**TASK OBJECTIVE**: Could you copy each line of the listing that holds "commands"?

**AVAILABLE RECORDS**:
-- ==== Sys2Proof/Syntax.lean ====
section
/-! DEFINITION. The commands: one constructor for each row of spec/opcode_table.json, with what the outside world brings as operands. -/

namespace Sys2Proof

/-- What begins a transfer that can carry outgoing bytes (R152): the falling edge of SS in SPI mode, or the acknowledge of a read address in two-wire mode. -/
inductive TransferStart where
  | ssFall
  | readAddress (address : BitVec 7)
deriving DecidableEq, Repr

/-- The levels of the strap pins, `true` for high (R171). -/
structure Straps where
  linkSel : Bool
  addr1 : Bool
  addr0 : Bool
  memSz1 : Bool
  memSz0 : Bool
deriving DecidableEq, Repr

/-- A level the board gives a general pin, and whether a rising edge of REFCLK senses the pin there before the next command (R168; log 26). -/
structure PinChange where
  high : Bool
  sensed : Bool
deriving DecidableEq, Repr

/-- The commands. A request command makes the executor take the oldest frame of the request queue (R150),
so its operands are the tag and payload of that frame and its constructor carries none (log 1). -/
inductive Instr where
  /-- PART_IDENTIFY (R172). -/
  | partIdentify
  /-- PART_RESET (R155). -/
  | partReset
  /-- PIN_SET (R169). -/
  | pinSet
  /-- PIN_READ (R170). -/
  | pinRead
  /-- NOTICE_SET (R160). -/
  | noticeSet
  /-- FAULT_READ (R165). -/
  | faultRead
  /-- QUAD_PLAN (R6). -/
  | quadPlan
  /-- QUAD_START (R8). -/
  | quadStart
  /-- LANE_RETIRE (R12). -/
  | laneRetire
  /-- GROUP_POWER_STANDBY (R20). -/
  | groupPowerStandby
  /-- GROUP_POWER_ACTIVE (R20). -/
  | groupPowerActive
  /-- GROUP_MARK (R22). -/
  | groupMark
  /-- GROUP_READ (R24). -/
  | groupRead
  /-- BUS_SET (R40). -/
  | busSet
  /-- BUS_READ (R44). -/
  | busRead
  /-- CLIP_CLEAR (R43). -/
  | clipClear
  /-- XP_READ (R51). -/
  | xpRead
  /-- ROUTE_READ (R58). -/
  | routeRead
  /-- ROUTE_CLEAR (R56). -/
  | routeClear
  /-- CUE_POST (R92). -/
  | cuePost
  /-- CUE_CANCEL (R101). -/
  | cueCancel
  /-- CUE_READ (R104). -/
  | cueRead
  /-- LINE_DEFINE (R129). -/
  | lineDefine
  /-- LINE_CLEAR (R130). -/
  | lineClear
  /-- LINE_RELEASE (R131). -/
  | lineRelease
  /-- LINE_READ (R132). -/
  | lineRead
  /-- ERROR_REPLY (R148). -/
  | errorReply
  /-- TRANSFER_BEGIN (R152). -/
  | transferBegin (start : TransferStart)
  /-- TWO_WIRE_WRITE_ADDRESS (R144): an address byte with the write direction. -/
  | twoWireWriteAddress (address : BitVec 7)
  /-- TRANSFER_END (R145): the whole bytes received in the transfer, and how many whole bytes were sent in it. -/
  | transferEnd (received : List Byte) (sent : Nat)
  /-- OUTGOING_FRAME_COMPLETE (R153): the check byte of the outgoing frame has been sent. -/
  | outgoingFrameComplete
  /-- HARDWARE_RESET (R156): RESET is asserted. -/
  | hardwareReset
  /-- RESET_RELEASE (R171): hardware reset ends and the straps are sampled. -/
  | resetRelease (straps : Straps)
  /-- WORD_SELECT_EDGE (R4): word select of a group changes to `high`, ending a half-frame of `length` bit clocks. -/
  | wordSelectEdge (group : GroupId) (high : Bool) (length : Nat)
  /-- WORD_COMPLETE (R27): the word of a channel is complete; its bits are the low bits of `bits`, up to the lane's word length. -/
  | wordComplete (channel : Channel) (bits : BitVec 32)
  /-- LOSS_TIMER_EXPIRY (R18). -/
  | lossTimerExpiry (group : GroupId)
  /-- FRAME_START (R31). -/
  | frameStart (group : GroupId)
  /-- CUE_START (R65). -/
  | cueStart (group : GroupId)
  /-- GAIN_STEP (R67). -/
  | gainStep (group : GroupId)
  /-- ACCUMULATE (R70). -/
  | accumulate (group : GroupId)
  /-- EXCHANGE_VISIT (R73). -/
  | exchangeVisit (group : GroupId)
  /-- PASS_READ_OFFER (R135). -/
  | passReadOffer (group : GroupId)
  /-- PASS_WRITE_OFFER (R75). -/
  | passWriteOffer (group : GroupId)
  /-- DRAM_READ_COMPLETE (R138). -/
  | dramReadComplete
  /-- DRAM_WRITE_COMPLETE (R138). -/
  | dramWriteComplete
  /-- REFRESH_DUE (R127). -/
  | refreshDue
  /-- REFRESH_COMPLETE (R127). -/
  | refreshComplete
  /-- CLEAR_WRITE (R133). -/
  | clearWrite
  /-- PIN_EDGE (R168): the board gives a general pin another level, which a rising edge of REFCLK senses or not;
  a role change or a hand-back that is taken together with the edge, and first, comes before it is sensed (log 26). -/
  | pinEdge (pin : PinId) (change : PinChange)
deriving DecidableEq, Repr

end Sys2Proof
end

**SOLUTION TO THE EXERCISE**:
/-! DEFINITION. The commands: one constructor for each row of spec/opcode_table.json, with what the outside world brings as operands. -/
/-- The commands. A request command makes the executor take the oldest frame of the request queue (R150),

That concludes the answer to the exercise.